As most people know, murder is a state crime. The disposition of an individual accused of murder in the state of Tennessee is the legal responsibility of the State of Tennessee. However, the Fourteenth Amendment to the United States Constitution supposedly guarantees due process rights to citizens and supposedly empowers the federal government to interfere when state governments violate rights or fail to safeguard them and uphold due process (it was ratified at a time when rights violations by federal and state governments were comparatively rare). It is certainly customary for the federal government to investigate (or, at least, go through the motions of investigating) high profile, controversial cases … even those that do not involve citizens who are subsequently honored by federal holidays. There are at least three Tennessee streets named after King (including one in Memphis). Neither the State of Tennessee nor the United States Government facilitated justice in the case of King’s death. It is not entirely consistent to repeatedly and extensively (some might say disingenuously) honor him considering the egregious injustices committed in this case.

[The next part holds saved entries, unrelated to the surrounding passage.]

-- ==== Sys2Proof/Machine/Idle.lean ====
section
/-! DEFINITION. What the block does while no command waits: one nanosecond of ring time passes, delays in
movement take a tap, the watchdog counts, a sleep entry in progress is reached, and the oldest word of the QSPI write buffer is
applied (assumption log 4). -/
namespace Sys2Proof.Machine

open Sys2Proof

/-- The QSPI write buffer empties while the block can take its words. -/
def idleQspi (s : State) : State := if qspiOn s then qspiDrainOne s else s

/-- A sleep entry past its acceptance reaches its state. -/
def idleEntry (s : State) : State := if entering s then entryReached s else s

/-- A nanosecond of the watchdog, which stops in SLEEP and BEAR (R358): REMAIN falls by one every millisecond, and its
expiry is a command (R361; assumption log 4). -/
def idleWatchdog (s : State) : State :=
  if s.dev.mode = .sleep ∨ s.dev.mode = .bear ∨ bit 1 (rd P.RST R.RST_CTL s) = false then s
  else if s.dev.wdtNs + 1 < 1000000 then setDev { s.dev with wdtNs := s.dev.wdtNs + 1 } s
  else
    let t := setDev { s.dev with wdtNs := 0 } s
    wrf P.RST R.RST_WDT_STAT 15 0 (rdf P.RST R.RST_WDT_STAT 15 0 t - 1) t

/-- One step without a command. -/
def idleStep (s : State) : State :=
  if s.dev.mode = .off then s else s |> tick |> moveDelays |> idleWatchdog |> idleQspi |> idleEntry

end Sys2Proof.Machine
end

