/-- MULS, MULU and MULSU give the exact product, AND, OR, XOR, ANDN and TST the bitwise result, MIN, MAX, MINU and
MAXU the bound. Spec: 04_word_cells.md, Opcodes. -/
def Obligations.CellProductsLogicAndExtrema : Prop :=
  (∀ (c : CellId) (s : State),
    let a := cellA c.val s
    let b := cellB c.val s
    let x := cellX c.val s
    (CellGo c.val 0x09 s → ∃ r : Word,
      exec (.muls c) s = .next (cellDone c.val r { x with z := r == 0, n := r.msb } s) ∧
      r.toInt = (a.setWidth 16).toInt * (b.setWidth 16).toInt) ∧
    (CellGo c.val 0x0A s → ∃ r : Word,
      exec (.mulu c) s = .next (cellDone c.val r { x with z := r == 0, n := r.msb } s) ∧
      r.toNat = (a.toNat % 2 ^ 16) * (b.toNat % 2 ^ 16)) ∧
    (CellGo c.val 0x0B s → ∃ r : Word,
      exec (.mulsu c) s = .next (cellDone c.val r { x with z := r == 0, n := r.msb } s) ∧
      r.toInt = (a.setWidth 16).toInt * ((b.toNat % 2 ^ 16 : Nat) : Int))) ∧
  (∀ (c : CellId) (s : State),
    let a := cellA c.val s
    let b := cellB c.val s
    let x := cellX c.val s
    (CellGo c.val 0x0C s → exec (.and c) s = .next (cellDone c.val (a &&& b) { x with z := a &&& b == 0, n := (a &&& b).msb } s)) ∧
    (CellGo c.val 0x0D s → exec (.or c) s = .next (cellDone c.val (a ||| b) { x with z := a ||| b == 0, n := (a ||| b).msb } s)) ∧
    (CellGo c.val 0x0E s → exec (.xor c) s = .next (cellDone c.val (a ^^^ b) { x with z := a ^^^ b == 0, n := (a ^^^ b).msb } s)) ∧
    (CellGo c.val 0x0F s → exec (.andn c) s =
      .next (cellDone c.val (a &&& ~~~b) { x with z := a &&& ~~~b == 0, n := (a &&& ~~~b).msb } s)) ∧
    (CellGo c.val 0x1B s → exec (.tst c) s = .next (cellQuiet c.val { x with z := a &&& b == 0, n := (a &&& b).msb } s))) ∧
  (∀ (c : CellId) (s : State),
    let a := cellA c.val s
    let b := cellB c.val s
    let x := cellX c.val s
    (CellGo c.val 0x15 s → ∃ r : Word,
      exec (.min c) s = .next (cellDone c.val r { x with z := r == 0, n := r.msb } s) ∧
      r.toInt = min a.toInt b.toInt) ∧
    (CellGo c.val 0x16 s → ∃ r : Word,
      exec (.max c) s = .next (cellDone c.val r { x with z := r == 0, n := r.msb } s) ∧
      r.toInt = max a.toInt b.toInt) ∧
    (CellGo c.val 0x17 s → ∃ r : Word,
      exec (.minu c) s = .next (cellDone c.val r { x with z := r == 0, n := r.msb } s) ∧
      r.toNat = min a.toNat b.toNat) ∧
    (CellGo c.val 0x18 s → ∃ r : Word,
      exec (.maxu c) s = .next (cellDone c.val r { x with z := r == 0, n := r.msb } s) ∧
      r.toNat = max a.toNat b.toNat))

/-- Shifts and rotates move the last bit to C; CLZ, LCNT, TAPO, SEL, EMIT and DBNZ give the results of Table 4.8.
Spec: 04_word_cells.md, Opcodes; 04_word_cells.md, Instruction format. -/
def Obligations.CellShiftsCountsAndChoices : Prop :=
  (∀ (c : CellId) (s : State),
    let a := cellA c.val s
    let k := (cellB c.val s).toNat % 32
    let x := cellX c.val s
    (CellGo c.val 0x10 s → ∃ r : Word,
      exec (.shl c) s = .next (cellDone c.val r { x with
        z := r == 0, n := r.msb, c := if k = 0 then x.c else (a.toNat / 2 ^ (32 - k)) % 2 == 1 } s) ∧
      r.toNat = a.toNat * 2 ^ k % 2 ^ 32) ∧
    (CellGo c.val 0x11 s → ∃ r : Word,
      exec (.shr c) s = .next (cellDone c.val r { x with
        z := r == 0, n := r.msb, c := if k = 0 then x.c else (a.toNat / 2 ^ (k - 1)) % 2 == 1 } s) ∧
      r.toNat = a.toNat / 2 ^ k) ∧
    (CellGo c.val 0x12 s → ∃ r : Word,
      exec (.sar c) s = .next (cellDone c.val r { x with
        z := r == 0, n := r.msb, c := if k = 0 then x.c else (a.toNat / 2 ^ (k - 1)) % 2 == 1 } s) ∧
      r.toInt = a.toInt / 2 ^ k) ∧
    (CellGo c.val 0x13 s → ∃ r : Word,
      exec (.rol c) s = .next (cellDone c.val r { x with
        z := r == 0, n := r.msb, c := if k = 0 then x.c else r.getLsbD 0 } s) ∧
      ∀ j, j < 32 → r.getLsbD ((j + k) % 32) = a.getLsbD j) ∧
    (CellGo c.val 0x14 s → ∃ r : Word,
      exec (.ror c) s = .next (cellDone c.val r { x with
        z := r == 0, n := r.msb, c := if k = 0 then x.c else r.msb } s) ∧
      ∀ j, j < 32 → r.getLsbD j = a.getLsbD ((j + k) % 32))) ∧
  (∀ (c : CellId) (s : State),
    let i := cellInsn c.val s
    let f := cellFetched c.val s
    let a := cellA c.val s
    let b := cellB c.val s
    let x := cellX c.val s
    (CellGo c.val 0x1D s → ∃ r : Word,
      exec (.clz c) s = .next (cellDone c.val r { x with z := r == 0, n := false } s) ∧ r.toNat ≤ 32 ∧
      (∀ j, j < r.toNat → a.getLsbD (31 - j) = false) ∧ (r.toNat < 32 → a.getLsbD (31 - r.toNat) = true)) ∧
    (CellGo c.val 0x1E s → exec (.lcnt c) s = .next (cellDone c.val a { x with cnt := a.setWidth 16 } s)) ∧
    (CellGo c.val 0x24 s → exec (.tapo c) s =
      .next (settleLogic (c.val / 256) (cellDone c.val a { x with tapNext := some (a.setWidth 16) } s))) ∧
    (CellGo c.val 0x1C s → ∃ yes : Bool,
      yes = condHolds i.cond x f.consumed (inWord c.val (rdySel c.val f.st) f.st).isSome ∧
      exec (.sel c) s = .next (writeResult c.val i (some (resultWord (resTag i f) (if yes then a else b))) f.consumed
        (some yes) (setCell c.val (bumpBp (advancesBp i) x) f.st))) ∧
    (CellGo c.val 0x22 s → exec (.emit c) s = .next (writeResult c.val i
      (some (resultWord (tagOf (b.toNat % 8)) a)) f.consumed none (setCell c.val (bumpBp (advancesBp i) x) f.st)))) ∧
  (∀ (c : CellId) (s : State), issues c.val 0x1F s = true →
    ∃ k : BitVec 16, k.toNat = (cell c.val s).cnt.toNat - 1 ∧
      exec (.dbnz c) s = .next (writeResult c.val (curInsn c.val s)
        (some (resultWord (tagact (curInsn c.val s).tagact .data .data) (k.setWidth 32))) none (some (!(k == 0)))
        (setCell c.val { cell c.val s with cnt := k, z := k == 0 } s)))
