-- ==== Sys2Proof/Laws/State.lean ====
section
/-! SUPPORT. One lemma per component per setter of State. -/
namespace Sys2Proof.Machine

open Sys2Proof
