-- ==== Sys2Proof/Laws/KeepsOps.lean ====
section
/-! SUPPORT. Every operation of Machine/Ops.lean keeps (Laws/Keeps.lean). -/
set_option linter.unusedTactic false
set_option linter.unreachableTactic false
set_option linter.unusedVariables false

namespace Sys2Proof.Machine

open Sys2Proof

theorem keeps_md {u : State} (p off : Nat) (f : Word → Word) {s : State} (h : Keeps u s) :
 Keeps u (md p off f s) := by
  unfold md
  repeat' (first
    | with_reducible assumption
    | with_reducible apply keeps_wr
    | intro _
    | with_reducible apply keeps_ite
    | split
    | (with_reducible refine keeps_of_pair (by assumption) ?_)
    | (with_reducible refine keeps_of_opt (by assumption) ?_)
    | dsimp only)

theorem keeps_wrf {u : State} (p off hi lo v : Nat) {s : State} (h : Keeps u s) :
 Keeps u (wrf p off hi lo v s) := by
  unfold wrf
  repeat' (first
    | with_reducible assumption
    | with_reducible apply keeps_md
    | intro _
    | with_reducible apply keeps_ite
    | split
    | (with_reducible refine keeps_of_pair (by assumption) ?_)
    | (with_reducible refine keeps_of_opt (by assumption) ?_)
    | dsimp only)

theorem keeps_wr64 {u : State} (p off : Nat) (v : BitVec 64) {s : State} (h : Keeps u s) :
 Keeps u (wr64 p off v s) := by
  unfold wr64
  repeat' (first
    | with_reducible assumption
    | with_reducible apply keeps_wr
    | intro _
    | with_reducible apply keeps_ite
    | split
    | (with_reducible refine keeps_of_pair (by assumption) ?_)
    | (with_reducible refine keeps_of_opt (by assumption) ?_)
    | dsimp only)

theorem keeps_setArr {u : State} (p off n : Nat) (b : Bool) {s : State} (h : Keeps u s) :
 Keeps u (setArr p off n b s) := by
  unfold setArr
  repeat' (first
    | with_reducible assumption
    | with_reducible apply keeps_md
    | intro _
    | with_reducible apply keeps_ite
    | split
    | (with_reducible refine keeps_of_pair (by assumption) ?_)
    | (with_reducible refine keeps_of_opt (by assumption) ?_)
    | dsimp only)

theorem keeps_countN {u : State} (p off n : Nat) {s : State} (h : Keeps u s) :
 Keeps u (countN p off n s) := by
  unfold countN
  repeat' (first
    | with_reducible assumption
    | with_reducible apply keeps_md
    | intro _
    | with_reducible apply keeps_ite
    | split
    | (with_reducible refine keeps_of_pair (by assumption) ?_)
    | (with_reducible refine keeps_of_opt (by assumption) ?_)
    | dsimp only)

theorem keeps_count {u : State} (p off : Nat) {s : State} (h : Keeps u s) :
 Keeps u (count p off s) := by
  unfold count
  repeat' (first
    | with_reducible assumption
    | with_reducible apply keeps_countN
    | intro _
    | with_reducible apply keeps_ite
    | split
    | (with_reducible refine keeps_of_pair (by assumption) ?_)
    | (with_reducible refine keeps_of_opt (by assumption) ?_)
    | dsimp only)

theorem keeps_countF {u : State} (p off hi lo : Nat) {s : State} (h : Keeps u s) :
 Keeps u (countF p off hi lo s) := by
  unfold countF
  repeat' (first
    | with_reducible assumption
    | with_reducible apply keeps_md
    | intro _
    | with_reducible apply keeps_ite
    | split
    | (with_reducible refine keeps_of_pair (by assumption) ?_)
    | (with_reducible refine keeps_of_opt (by assumption) ?_)
    | dsimp only)

theorem keeps_count64 {u : State} (p off n : Nat) {s : State} (h : Keeps u s) :
 Keeps u (count64 p off n s) := by
  unfold count64
  repeat' (first
    | with_reducible assumption
    | with_reducible apply keeps_wr64
    | intro _
    | with_reducible apply keeps_ite
    | split
    | (with_reducible refine keeps_of_pair (by assumption) ?_)
    | (with_reducible refine keeps_of_opt (by assumption) ?_)
    | dsimp only)

theorem keeps_setRgn {u : State} (r : Nat) (x : Rgn) {s : State} (h : Keeps u s) :
 Keeps u (setRgn r x s) := by
  unfold setRgn
  repeat' (first
    | with_reducible assumption
    | with_reducible apply keeps_setRgns
    | intro _
    | with_reducible apply keeps_ite
    | split
    | (with_reducible refine keeps_of_pair (by assumption) ?_)
    | (with_reducible refine keeps_of_opt (by assumption) ?_)
    | dsimp only)

theorem keeps_mdRgn {u : State} (r : Nat) (f : Rgn → Rgn) {s : State} (h : Keeps u s) :
 Keeps u (mdRgn r f s) := by
  unfold mdRgn
  repeat' (first
    | with_reducible assumption
    | with_reducible apply keeps_setRgn
    | intro _
    | with_reducible apply keeps_ite
    | split
    | (with_reducible refine keeps_of_pair (by assumption) ?_)
    | (with_reducible refine keeps_of_opt (by assumption) ?_)
    | dsimp only)

theorem keeps_msixSend {u : State} (v : Nat) {s : State} (h : Keeps u s) :
 Keeps u (msixSend v s) := by
  unfold msixSend
  repeat' (first
    | with_reducible assumption
    | with_reducible apply keeps_setIo
    | with_reducible apply keeps_setArr
    | intro _
    | with_reducible apply keeps_ite
    | split
    | (with_reducible refine keeps_of_pair (by assumption) ?_)
    | (with_reducible refine keeps_of_opt (by assumption) ?_)
    | dsimp only)

theorem keeps_irqChange {u : State} (p : Nat) (always : Bool) (f : State → State) {s : State} (hf : ∀ t, Keeps u t → Keeps u (f t)) (h : Keeps u s) :
 Keeps u (irqChange p always f s) := by
  unfold irqChange
  repeat' (first
    | with_reducible assumption
    | with_reducible apply hf
    | with_reducible apply keeps_msixSend
    | intro _
    | with_reducible apply keeps_ite
    | split
    | (with_reducible refine keeps_of_pair (by assumption) ?_)
    | (with_reducible refine keeps_of_opt (by assumption) ?_)
    | dsimp only)

theorem keeps_irqRise {u : State} (s : State) {t : State} (h : Keeps u t) :
 Keeps u (irqRise s t) := by
  unfold irqRise
  repeat' (first
    | with_reducible assumption
    | with_reducible apply keeps_msixSend
    | with_reducible apply keeps_foldl
    | with_reducible apply keeps_foldl_snd
    | intro _
    | with_reducible apply keeps_ite
    | split
    | (with_reducible refine keeps_of_pair (by assumption) ?_)
    | (with_reducible refine keeps_of_opt (by assumption) ?_)
    | dsimp only)

theorem keeps_irq {u : State} (p b : Nat) {s : State} (h : Keeps u s) :
 Keeps u (irq p b s) := by
  unfold irq
  repeat' (first
    | with_reducible assumption
    | with_reducible apply keeps_md
    | with_reducible apply keeps_irqChange
    | intro _
    | with_reducible apply keeps_ite
    | split
    | (with_reducible refine keeps_of_pair (by assumption) ?_)
    | (with_reducible refine keeps_of_opt (by assumption) ?_)
    | dsimp only)

theorem keeps_errTransient {u : State} (p : Nat) {s : State} (h : Keeps u s) :
 Keeps u (errTransient p s) := by
  unfold errTransient
  repeat' (first
    | with_reducible assumption
    | with_reducible apply keeps_md
    | intro _
    | with_reducible apply keeps_ite
    | split
    | (with_reducible refine keeps_of_pair (by assumption) ?_)
    | (with_reducible refine keeps_of_opt (by assumption) ?_)
    | dsimp only)

theorem keeps_err {u : State} (p code detail addr : Nat) {s : State} (h : Keeps u s) :
 Keeps u (err p code detail addr s) := by
  unfold err
  repeat' (first
    | with_reducible assumption
    | with_reducible apply keeps_wr
    | with_reducible apply keeps_irq
    | with_reducible apply keeps_errTransient
    | intro _
    | with_reducible apply keeps_ite
    | split
    | (with_reducible refine keeps_of_pair (by assumption) ?_)
    | (with_reducible refine keeps_of_opt (by assumption) ?_)
    | dsimp only)

theorem keeps_errClearRegs {u : State} (p : Nat) {s : State} (h : Keeps u s) :
 Keeps u (errClearRegs p s) := by
  unfold errClearRegs
  repeat' (first
    | with_reducible assumption
    | with_reducible apply keeps_wr
    | intro _
    | with_reducible apply keeps_ite
    | split
    | (with_reducible refine keeps_of_pair (by assumption) ?_)
    | (with_reducible refine keeps_of_opt (by assumption) ?_)
    | dsimp only)

theorem keeps_retireLast {u : State} (p code : Nat) {s : State} (h : Keeps u s) :
 Keeps u (retireLast p code s) := by
  unfold retireLast
  repeat' (first
    | with_reducible assumption
    | with_reducible apply keeps_wr
    | with_reducible apply keeps_irq
    | intro _
    | with_reducible apply keeps_ite
    | split
    | (with_reducible refine keeps_of_pair (by assumption) ?_)
    | (with_reducible refine keeps_of_opt (by assumption) ?_)
    | dsimp only)

theorem keeps_offAccess {u : State} (rq : Requester) (p off : Nat) (write : Bool) {s : State} (h : Keeps u s) :
 Keeps u (offAccess rq p off write s) := by
  unfold offAccess
  repeat' (first
    | with_reducible assumption
    | with_reducible apply keeps_wr
    | with_reducible apply keeps_count
    | with_reducible apply keeps_irq
    | intro _
    | with_reducible apply keeps_ite
    | split
    | (with_reducible refine keeps_of_pair (by assumption) ?_)
    | (with_reducible refine keeps_of_opt (by assumption) ?_)
    | dsimp only)

theorem keeps_malformed {u : State} (origin : Word) {s : State} (h : Keeps u s) :
 Keeps u (malformed origin s) := by
  unfold malformed
  repeat' (first
    | with_reducible assumption
    | with_reducible apply keeps_wr
    | with_reducible apply keeps_count
    | with_reducible apply keeps_irq
    | intro _
    | with_reducible apply keeps_ite
    | split
    | (with_reducible refine keeps_of_pair (by assumption) ?_)
    | (with_reducible refine keeps_of_opt (by assumption) ?_)
    | dsimp only)

theorem keeps_drawn {u : State} {s : State} (h : Keeps u s) :
 Keeps u (drawn s) := by
  unfold drawn
  repeat' (first
    | with_reducible assumption
    | with_reducible apply keeps_setFree
    | intro _
    | with_reducible apply keeps_ite
    | split
    | (with_reducible refine keeps_of_pair (by assumption) ?_)
    | (with_reducible refine keeps_of_opt (by assumption) ?_)
    | dsimp only)

theorem keeps_enterMode {u : State} (m : Mode) {s : State} (h : Keeps u s) :
 Keeps u (enterMode m s) := by
  unfold enterMode
  repeat' (first
    | with_reducible assumption
    | with_reducible apply keeps_setDev
    | with_reducible apply keeps_irqRise
    | with_reducible apply keeps_irq
    | intro _
    | with_reducible apply keeps_ite
    | split
    | (with_reducible refine keeps_of_pair (by assumption) ?_)
    | (with_reducible refine keeps_of_opt (by assumption) ?_)
    | dsimp only)

theorem keeps_ignored {u : State} (src : Nat) {s : State} (h : Keeps u s) :
 Keeps u (ignored src s) := by
  unfold ignored
  repeat' (first
    | with_reducible assumption
    | with_reducible apply keeps_md
    | intro _
    | with_reducible apply keeps_ite
    | split
    | (with_reducible refine keeps_of_pair (by assumption) ?_)
    | (with_reducible refine keeps_of_opt (by assumption) ?_)
    | dsimp only)

theorem keeps_sliceCounted {u : State} (b : BgSlice) (verdict : Nat) {s : State} (h : Keeps u s) :
 Keeps u (sliceCounted b verdict s) := by
  unfold sliceCounted
  repeat' (first
    | with_reducible assumption
    | with_reducible apply keeps_wr
    | with_reducible apply keeps_count
    | intro _
    | with_reducible apply keeps_ite
    | split
    | (with_reducible refine keeps_of_pair (by assumption) ?_)
    | (with_reducible refine keeps_of_opt (by assumption) ?_)
    | dsimp only)

theorem keeps_sliceOver {u : State} {s : State} (h : Keeps u s) :
 Keeps u (sliceOver s) := by
  unfold sliceOver
  repeat' (first
    | with_reducible assumption
    | with_reducible apply keeps_setWpk
    | with_reducible apply keeps_wrf
    | intro _
    | with_reducible apply keeps_ite
    | split
    | (with_reducible refine keeps_of_pair (by assumption) ?_)
    | (with_reducible refine keeps_of_opt (by assumption) ?_)
    | dsimp only)

theorem keeps_abandonSlice {u : State} (p : BgSlice → Bool) {s : State} (h : Keeps u s) :
 Keeps u (abandonSlice p s) := by
  unfold abandonSlice
  repeat' (first
    | with_reducible assumption
    | with_reducible apply keeps_sliceCounted
    | with_reducible apply keeps_sliceOver
    | intro _
    | with_reducible apply keeps_ite
    | split
    | (with_reducible refine keeps_of_pair (by assumption) ?_)
    | (with_reducible refine keeps_of_opt (by assumption) ?_)
    | dsimp only)

end Sys2Proof.Machine
end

“Justice” is a broad abstraction with all kinds of implications that cannot be properly understood (or even acknowledged) without the context of a rational epistemology (whether in an individual or in a wider culture context). Until the early 1960s or so (prior to modern philosophy seeping down from academia to government and media and saturating “Progressive”-influenced education), American culture (including its legal system) was primarily rational and primarily lived up to its stated purpose of justice. Until that time, more people (from the government to the media to the man on the street) apparently understood that it is in no one’s interest to avoid trials for “probably guilty” people to save taxpayer expenses or to reassure members of the public that “the system works” with “closure” and finality at the expense of a continuing injustice. (As the epigraph above from his famous letter illustrates, Martin Luther King, Jr., a principled man from a more principled time, understood that.) Until that time, responsible officials may have been as concerned about the prospect of the guilty perpetrators roaming free for all the innocent inmates taking their places than the prospect of the acquittal of a potentially guilty defendant (regardless of whether or not there was a falsely-accused defendant in this particular case). Subsequently, irrational philosophy (including the militant anti-principled expediency of Pragmatism) infected the culture (including its legal system and media). The decades-long aftermath of the King assassination and the injustice perpetrated against King, Tennessee residents and other Americans (whose government failed them in the name of “justice”), and even Ray (even if he was guilty) are some of the consequences. (This case is just one example of an ongoing government injustice—and it is hardly one of the most egregious. I have addressed this topic before and may re-publish one expounding the philosophical issues involved.) Another consequence is the public’s apathy (which is a necessary condition, both an effect and a cause, of the Endarkenment).